Q: Why did you say Wicky came to your home? You have not said that in your statement?


A: I said we went to Amadiya for a test drive. I cannot remember whether its 1st 2nd or 3rd.


Q: Which statement is true?


A: Whatever I said in the statement I gave with a fresh memory. But now it’s been a long time. What I said to the Police is correct. I cannot forget everything. Might have forgotten some.


Q: You lie in whichever statement?


A: What am I lying ? If they can ask questions from the statement I can also answer from the statement. If someone ask you about something after two years can you remember everything unless you read the statement again.


Q: Who told you to tell additional things which are not in the statement?


A: Give me a chance to read my statement. They are looking at my statement and asking questions. I tell the Court whatever I can remember. If I can be given my statement I will answer.

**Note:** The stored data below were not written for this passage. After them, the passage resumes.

/-- Descriptors for the data engine: 1 and 2 views of SP1; 3 a view of HBM; 4 a BTC view of the same range; 5 eight indices; 6 a table and 7 rows;
8 a coded row and 9 a side row; 10 a square view; 11 one 8-byte object in SP3 with 12 and 13 its operand and result; 14 a short BYTE row;
15 an HBM view of 64 bytes as a linear BYTE row. -/
def dataState (k : Nat) : State :=
  let g : Desc := { view 0x20000 2 4 64 1 with level := 3, bound := true, pins := pins }
  let s := (engAt .data k).modMe fun c =>
    { c with
      descs := [Desc.zero, view 0x1000 2 4 64 1, { view 0x2000 2 4 64 1 with fill := 0x55 }, g,
                { view 0 2 4 64 1 with level := 4, bound := true, apidx := 1, pins := pins, rstride := 0, estride := 0 },
                view 0x3000 4 1 8 4, view 0x4000 2 8 4 1, view 0x5000 2 8 4 1, view 0x6000 11 1 64 1, view 0x7000 11 1 16 1, view 0x8000 2 64 4 1,
                { view 0x1000 11 1 64 1 with level := 2 }, view 0x9000 11 2 32 1, view 0x9100 11 2 16 1, view 0xA000 11 1 63 1,
                { view 0x20000 11 1 64 1 with level := 3, bound := true, pins := pins }]
      mem := { c.mem with sp1 := [(0x3000, 3), (0x301C, 8)] } }
  { s with apers := lput s.apers 1 [0xA400000000020000, 0x0010001000000000, 0x10000, 0] [] }
/-- The same with an entry of c8 that has landed: ACT a, tile (0, 0). -/
def withEntry (a : Nat) (s : State) : State := s.modMe fun c =>
  { c with chans := lput c.chans 8 { Chan.empty with q := [{ v := [BitVec.ofNat 32 (a * 2 ^ 30), 0, 0, 0], phase := 0, land := 0, landed := true, src := 3, drain := none }] } Chan.empty
           params := { c.params with ts := 128, xu := 1 } }
def moveW : DX := { zd with dst := 1, src := 2 }
def loadW (far : BitVec 4) : DX := { zd with dst := 1, src := far, cls := 3 }
def storeW (ph : Bool) : DX := { zd with dst := 3, src := 1, phased := ph }

/-- A block word is ready outside manifest mode when these checks hold, and in it when those do. -/
theorem block_ready (s : State) (w : DX) (load cls : Bool) (ph : Nat) (lv : Nat → Bool) (near : Desc) (fn : Nat) (far : Desc) (b : Blk)
    (h : (s.wordBad .data = false ∧ s.wordLegal .data (blkLegal w cls ph) = true ∧ s.cur.shadow = false) ∧
      near = lget (Claims.dataDescs s [Claims.nearField w load, Claims.farField w load, w.aux]) 0 Desc.zero ∧
      firstFault ((Claims.blockState s w load).blkFaults w load lv (Claims.nearField w load).toNat (Claims.farField w load).toNat near
        (lget (Claims.dataDescs s [Claims.nearField w load, Claims.farField w load, w.aux]) 1 Desc.zero)
        (lget (Claims.dataDescs s [Claims.nearField w load, Claims.farField w load, w.aux]) 2 Desc.zero)) = none ∧ b.nearIn near = true ∧
      far = lget (Claims.dataDescs s [Claims.nearField w load, Claims.farField w load, w.aux]) 1 Desc.zero ∧ fn = (Claims.farField w load).toNat ∧
      if argMf w then
        (Claims.blockState s w load).entryLanded 8 0 = true ∧ headAct (entryHead ((Claims.blockState s w load).entry 8 0)) ≠ 3 ∧ argBsel w = false ∧
        b = manifestBlk w near (brRows (argBr w) near) s.me.params.ts.toNat s.me.params.xu.toNat (entryHead ((Claims.blockState s w load).entry 8 0))
      else b.farIn far = true ∧ b = plainBlk near w.step.toNat (brRows (argBr w) near) (s.eng .data).rep) :
    Claims.BlockReady s w load cls ph lv near fn far b := by
  obtain ⟨⟨h1, h2, h3⟩, h4, h5, h6, h7, h8, h9⟩ := h
  refine ⟨⟨h1, h2, fun h => by simp [h3] at h⟩, h4, h5, h6, fun hm => ?_, fun hm => ?_⟩
  · rw [hm] at h9
    exact ⟨h7, h8, h9⟩
  · rw [hm] at h9
    obtain ⟨a, b, c, d⟩ := h9
    simp only [c, Bool.false_and, Bool.false_eq_true, if_false]
    exact ⟨a, b, h7, h8, d⟩
theorem witness_RepeatsIssue : (dataState 0).me.ports.vec = [] ∧ [({ lat := 0, eff := .atomRet none, need := none, phased := false, chunks := [] } : DWrite)].length = 1 := by
  decide +kernel
/-- A TMOV of 8 bytes from 0x2000 that has issued, and SP1 with another byte there. -/
def moving (b : Byte) : State :=
  let s := (dataState 0).modMe fun c =>
    { c with descs := [Desc.zero, view 0x1000 2 1 8 1, view 0x2000 2 1 8 1]
             mem := { c.mem with score := mwriteL c.mem.score 0 [0, 0, 0x80, 0x04, 0, 0], sp1 := [(0x2000, 1)] } }
  match exec (.tmov moveW) s with
  | .next t => t.modMe fun c => { c with mem := { c.mem with sp1 := [(0x2000, b)] } }
  | _ => s
theorem witness_SourcesReread :
    ((moving 5).me.dread.map fun r => (decide (r.end_ ≤ (moving 5).me.run.g), (moving 5).bytesSeen 0 r.places == r.seen,
      r.seen.length == r.places.length && r.reads.length == r.places.length, r.places.any fun x => !x.2.2.2)) = some (false, false, true, true) ∧
    ((moving 1).me.dread.map fun r => (moving 1).bytesSeen 0 r.places == r.seen) = some true := by decide +kernel
/-- R298: read with the new byte, the word writes it. -/
theorem test_reread :
    ((moving 5).me.dread.bind fun r =>
      match exec (.tmov moveW) ((moving 5).asIssued 0 false r ((moving 5).bytesSeen 0 r.places)) with
      | .next t => some (t.nextId == r.ids.2, ((moving 5).takeAnew t 0 r).me.pend.map fun p => match p.eff with | .sp _ ps => ps.map (·.bytes) | _ => [])
      | _ => none) = some (true, [[[5, 0, 0, 0, 0, 0, 0, 0]]]) := by decide +kernel
theorem witness_BlockOrigins : argTn { zd with arg := 0x3800 } = true ∧ argTf { zd with arg := 0x3400 } = true ∧ argShf { zd with arg := 0x3400 } = true ∧ argTf zd = false := by
  decide
/-- The block of all of d1, outside manifest mode; the one of the last row, by step code 7. -/
theorem witness_TileMoves :
    Claims.BlockReady (dataState 0) moveW true false 0 lvSp ((dataState 0).desc 1) 2 ((dataState 0).desc 2) (plainBlk ((dataState 0).desc 1) 0 4 0) ∧
    (Claims.blockState (dataState 0) moveW true).readMiss ((dataState 0).desc 2) = [] :=
  ⟨block_ready _ _ _ _ _ _ _ _ _ _ (by decide +kernel), by decide +kernel⟩
theorem witness_TileMoves_step :
    nextIs (exec (.tmov { moveW with rep := 3, step := 7, arg := 1 }) (dataState 3)) (fun t => t.me.run.stop.isNone && t.me.pend.length == 1) = true ∧
    faultsOn (exec (.tmov { moveW with rep := 4, step := 7, arg := 1 }) (dataState 4)) 0x05 1 = true := by decide +kernel
/-- The same in manifest mode. -/
def tileW : DX := { moveW with arg := 0x3800 }
theorem witness_TileMoves_manifest :
    Claims.BlockReady (withEntry 0 (dataState 0)) tileW true false 0 lvSp ((dataState 0).desc 1) 2 ((dataState 0).desc 2)
      (manifestBlk tileW ((dataState 0).desc 1) 4 128 1 0) :=
  block_ready _ _ _ _ _ _ _ _ _ _ (by decide +kernel)
/-- All of d1 from HBM, and from a BTC view of the same range; a block of three rows there breaks R66. -/
theorem witness_GlobalLoads :
    Claims.BlockReady (dataState 0) (loadW 3) true true 0 lvG ((dataState 0).desc 1) 3 ((dataState 0).desc 3) (plainBlk ((dataState 0).desc 1) 0 4 0) ∧
    (Claims.blockState (dataState 0) (loadW 3) true).isBtc ((dataState 0).desc 3) = false ∧
    ((dataState 0).desc 3).pinSpans [(0x20000, 256)] = .inr [(0, 0x50000, 256)] ∧ nexts (exec (.dload (loadW 3)) (dataState 0)) = true :=
  ⟨block_ready _ _ _ _ _ _ _ _ _ _ (by decide +kernel), by decide +kernel⟩
theorem witness_CodedLoads :
    Claims.BlockReady (dataState 0) (loadW 4) true true 0 lvG ((dataState 0).desc 1) 4 ((dataState 0).desc 4) (plainBlk ((dataState 0).desc 1) 0 4 0) ∧
    (Claims.blockState (dataState 0) (loadW 4) true).isBtc ((dataState 0).desc 4) = true ∧
    (plainBlk ((dataState 0).desc 1) 0 4 0).btcOk ((dataState 0).desc 4) = true ∧ (plainBlk ((dataState 0).desc 1) 0 3 0).btcOk ((dataState 0).desc 4) = false ∧
    (∃ rs, ((dataState 0).desc 4).pinSpans ((Claims.blockState (dataState 0) (loadW 4) true).btcReadPlan ((dataState 0).desc 1) ((dataState 0).desc 4)
      (plainBlk ((dataState 0).desc 1) 0 4 0)).1 = .inr rs) :=
  ⟨block_ready _ _ _ _ _ _ _ _ _ _ (by decide +kernel), by decide +kernel, by decide +kernel, by decide +kernel, _, rfl⟩
theorem witness_GlobalStores :
    Claims.BlockReady (dataState 0) (storeW false) false true 0 lvG ((dataState 0).desc 1) 3 ((dataState 0).desc 3) (plainBlk ((dataState 0).desc 1) 0 4 0) ∧
    (Claims.blockState (dataState 0) (storeW false) false).isBtc ((dataState 0).desc 3) = false ∧
    (Claims.blockState (dataState 0) (storeW false) false).readMiss ((dataState 0).desc 1) = [] ∧
    nextIs (exec (.dstore (storeW false)) (dataState 0)) (fun t => t.me.run.stop.isNone) = true :=
  ⟨block_ready _ _ _ _ _ _ _ _ _ _ (by decide +kernel), by decide +kernel⟩
/-- A held store that fits, the last one that does, and the first that does not. -/
def heldUp (n : Nat) (s : State) : State := s.modMe fun c => { c with mem := { c.mem with held := [{ ps := [], names := [], size := n }] } }
theorem witness_GlobalStores_held :
    Claims.BlockReady (dataState 0) (storeW true) false true 1 lvG ((dataState 0).desc 1) 3 ((dataState 0).desc 3) (plainBlk ((dataState 0).desc 1) 0 4 0) ∧
    nextIs (exec (.dphst (storeW true)) (heldUp (262144 - 272) (dataState 0))) (fun t => t.me.mem.held.map (·.size) == [262144 - 272, 272]) = true ∧
    faultsOn (exec (.dphst (storeW true)) (heldUp (262144 - 256) (dataState 0))) 0x05 0x500 = true :=
  ⟨block_ready _ _ _ _ _ _ _ _ _ _ (by decide +kernel), by decide +kernel⟩
/-- Without an entry, with one of ACT 3, and PHASED where it may not be. -/
theorem witness_BlockWordsElse :
    (dataState 0).wordBad .data = false ∧ argMf tileW = true ∧ Claims.DataReady (dataState 0) tileW (blkLegal tileW false 0) ∧
    firstFault ((Claims.blockState (dataState 0) tileW true).blkFaults tileW true lvSp 1 2 ((dataState 0).desc 1) ((dataState 0).desc 2) ((dataState 0).desc 0)) ≠ none ∧
    firstFault ((Claims.blockState (withEntry 3 (dataState 0)) tileW true).blkFaults tileW true lvSp 1 2 ((dataState 0).desc 1) ((dataState 0).desc 2) ((dataState 0).desc 0)) = none ∧
    (Claims.blockState (withEntry 3 (dataState 0)) tileW true).entryLanded 8 0 = true ∧
    headAct (entryHead ((Claims.blockState (withEntry 3 (dataState 0)) tileW true).entry 8 0)) = 3 ∧
    nextIs (exec (.tmov tileW) (withEntry 3 (dataState 0))) (fun t => t.me.pend == [] && (t.chan 8).q == []) = true ∧
    ((dataState 0).eng .data).rep = 0 ∧ (storeW true).phased = true ∧ (storeW false).phased = false := by
  refine ⟨by decide +kernel, by decide, ⟨by decide +kernel, by decide +kernel, by decide +kernel⟩, ?_⟩
  decide +kernel
/-- Eight indices, 3 first and 8, out of range, last: rows of d7 from table d6 in SP1 or from d3 in HBM, and back. -/
def gatherW : DX := { zd with dst := 7, src := 6, aux := 5, arg := 7 }
def gatherGW : DX := { zd with dst := 7, src := 3, aux := 5, cls := 3, arg := 7 }
def scatterW : DX := { zd with dst := 6, src := 7, aux := 5, arg := 7 }
def scatterGW (ph : Bool) : DX := { zd with dst := 3, src := 7, aux := 5, cls := 1, phased := ph, arg := 3 }
def gwide : Desc := { ((dataState 0).desc 3) with cols := 4 }
/-- A gather or scatter is ready when these checks hold. -/
theorem gather_ready (s : State) (w : DX) (gather : Bool) (t d x : Desc)
    (h : (s.wordBad .data = false ∧ s.wordLegal .data (gatherLegal w (if gather then 0 else 2)) = true ∧ s.cur.shadow = false) ∧
      Claims.dataDescs s (Claims.gatherFields w gather) = [t, d, x] ∧ (lvSp t.level.toNat = true → w.cls = 0 ∧ w.phased = false) ∧
      (Claims.gatherState s w gather).opFault (if gather then w.src else w.dst).toNat t (fun _ => true) (!gather) false = none ∧
      (Claims.gatherState s w gather).opFault (if gather then w.dst else w.src).toNat d lvSp gather false = none ∧
      (Claims.gatherState s w gather).opFault w.aux.toNat x (fun l => l = 0) false false = none ∧
      (x.fmt = 4 ∧ t.fmt = d.fmt ∧ d.cols.toNat ≤ t.cols.toNat ∧ (Claims.gatherState s w gather).isBtc t = false) ∧
      ((w.rep.toNat + 1) * (w.arg.toNat % 64 + 1) ≤ d.rows.toNat ∧ (w.rep.toNat + 1) * (w.arg.toNat % 64 + 1) ≤ x.cols.toNat) ∧
      (Claims.gatherState s w gather).readMiss x = [] ∧ (Claims.gatherState s w gather).readMiss (if gather then t else d) = []) :
    Claims.GatherReady s w gather t d x := by
  obtain ⟨⟨h1, h2, h3⟩, h4, h5, h6, h7, h8, h9, h10, h11⟩ := h
  exact ⟨⟨h1, h2, fun h => by simp [h3] at h⟩, h4, h5, h6, h7, h8, h9, h10, h11⟩
theorem witness_GatherRows :
    rowPairs ((dataState 0).desc 6) ((dataState 0).indices ((dataState 0).desc 5) 8 0) 8 0 =
      [(0, 3), (1, 0), (2, 0), (3, 0), (4, 0), (5, 0), (6, 0)] ∧ rowsOut ((dataState 0).desc 6) ((dataState 0).indices ((dataState 0).desc 5) 8 0) 8 0 = [7] := by
  decide +kernel
theorem witness_Gathers :
    Claims.GatherReady (dataState 0) gatherW true ((dataState 0).desc 6) ((dataState 0).desc 7) ((dataState 0).desc 5) ∧
    (dataState 0).me.params.strict = false ∧ lvSp ((dataState 0).desc 6).level.toNat = true :=
  ⟨gather_ready _ _ _ _ _ _ (by decide +kernel), by decide +kernel⟩
theorem witness_Gathers_global :
    Claims.GatherReady (dataState 0) gatherGW true ((dataState 0).desc 3) ((dataState 0).desc 7) ((dataState 0).desc 5) ∧
    (dataState 0).me.params.strict = false ∧ lvSp ((dataState 0).desc 3).level.toNat = false ∧ nexts (exec (.dgather gatherGW) (dataState 0)) = true :=
  ⟨gather_ready _ _ _ _ _ _ (by decide +kernel), by decide +kernel⟩
theorem witness_Scatters :
    Claims.GatherReady (dataState 0) scatterW false ((dataState 0).desc 6) ((dataState 0).desc 7) ((dataState 0).desc 5) ∧
    lvSp ((dataState 0).desc 6).level.toNat = true :=
  ⟨gather_ready _ _ _ _ _ _ (by decide +kernel), by decide +kernel⟩
/-- A field of the gather's descriptor n changed. -/
def gatherBad (n : Nat) (f : Desc → Desc) : State := (dataState 0).modMe fun c => { c with descs := lmod c.descs n Desc.zero f }
/-- One condition of each kind fails: the indices' format, the table's, its columns, the rows and the number of indices; the checks before them pass. -/
theorem witness_GatherFaults :
    (let pre (n : Nat) (f : Desc → Desc) : Bool :=
       let s := gatherBad n f
       let u := Claims.gatherState s gatherW true
       let ds := Claims.dataDescs s (Claims.gatherFields gatherW true)
       !s.wordBad .data && s.wordLegal .data (gatherLegal gatherW 0) && !s.cur.shadow && ds.length == 3 &&
       (u.opFault 6 (lget ds 0 Desc.zero) (fun _ => true) false false).isNone && (u.opFault 7 (lget ds 1 Desc.zero) lvSp true false).isNone &&
       (u.opFault 5 (lget ds 2 Desc.zero) (fun l => l = 0) false false).isNone
     let raises (n : Nat) (f : Desc → Desc) (info : Nat) : Bool := pre n f && faultsOn (exec (.dgather gatherW) (gatherBad n f)) 0x05 info
     raises 5 (fun d => { d with fmt := 2 }) 5 && raises 6 (fun d => { d with fmt := 4 }) 6 && raises 6 (fun d => { d with cols := 3 }) 6 &&
     raises 7 (fun d => { d with rows := 7 }) 7 && raises 5 (fun d => { d with cols := 7 }) 5) = true := by decide +kernel
theorem witness_Scatters_global :
    Claims.GatherReady (dataState 0) (scatterGW true) false ((dataState 0).desc 3) ((dataState 0).desc 7) ((dataState 0).desc 5) ∧
    lvSp ((dataState 0).desc 3).level.toNat = false ∧ nextIs (exec (.dscatter (scatterGW false)) (dataState 0)) (fun t => t.me.run.stop.isNone) = true ∧
    nextIs (exec (.dscatter (scatterGW true)) (dataState 0)) (fun t => t.me.mem.held.length == 4) = true ∧
    faultsOn (exec (.dscatter (scatterGW true)) (heldUp 262144 (dataState 0))) 0x05 0x500 = true :=
  ⟨gather_ready _ _ _ _ _ _ (by decide +kernel), by decide +kernel⟩
def strictly (s : State) : State := s.modMe fun c => { c with params := { c.params with strict := true } }
theorem witness_OutOfRange :
    Claims.GatherReady (strictly (dataState 0)) gatherW true ((dataState 0).desc 6) ((dataState 0).desc 7) ((dataState 0).desc 5) ∧
    (strictly (dataState 0)).me.params.strict = true ∧
    (((Claims.gatherRead (strictly (dataState 0)) gatherW true ((dataState 0).desc 6) ((dataState 0).desc 7) ((dataState 0).desc 5)).indices
      ((dataState 0).desc 5) 8 0).find? fun y => ((dataState 0).desc 6).rows.toNat ≤ y) = some 8 ∧
    faultsOn (exec (.dgather gatherW) (strictly (dataState 0))) 0x10 8 = true :=
  ⟨gather_ready _ _ _ _ _ _ (by decide +kernel), by decide +kernel⟩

  1. I am satisfied that the witness, Jay Singh’s evidence was convincing although there were few contradictions which are ignorable. Over the passage of time it is reasonable for a person to forget every little detail of an incident. Further the witness clearly said that since it has been a long time he may not remember everything. In any event I am satisfied that his credibility is intact despite the lengthy cross examination by the Defence.
  2. The Prosecution witness Jay Singh referred to a person called “Wicky” in a number of times. He said that Wicky told him so many things regarding this incident. However the Prosecution failed to elicit who is called as Wicky and it does not appear that the person referred to as Wicky was called to give evidence. Thus I disregard those particular facts said to have been uttered by Wicky as they amount to hearsay evidence.
  3. At any event the witness gave evidence with regard to the reason for the meeting in the following manner during the cross examination by the 6th Accused;

Q: Do you know that you are liable to be prosecuted if you say something false?

A: Yes

Q: Did you also have a part in the meeting?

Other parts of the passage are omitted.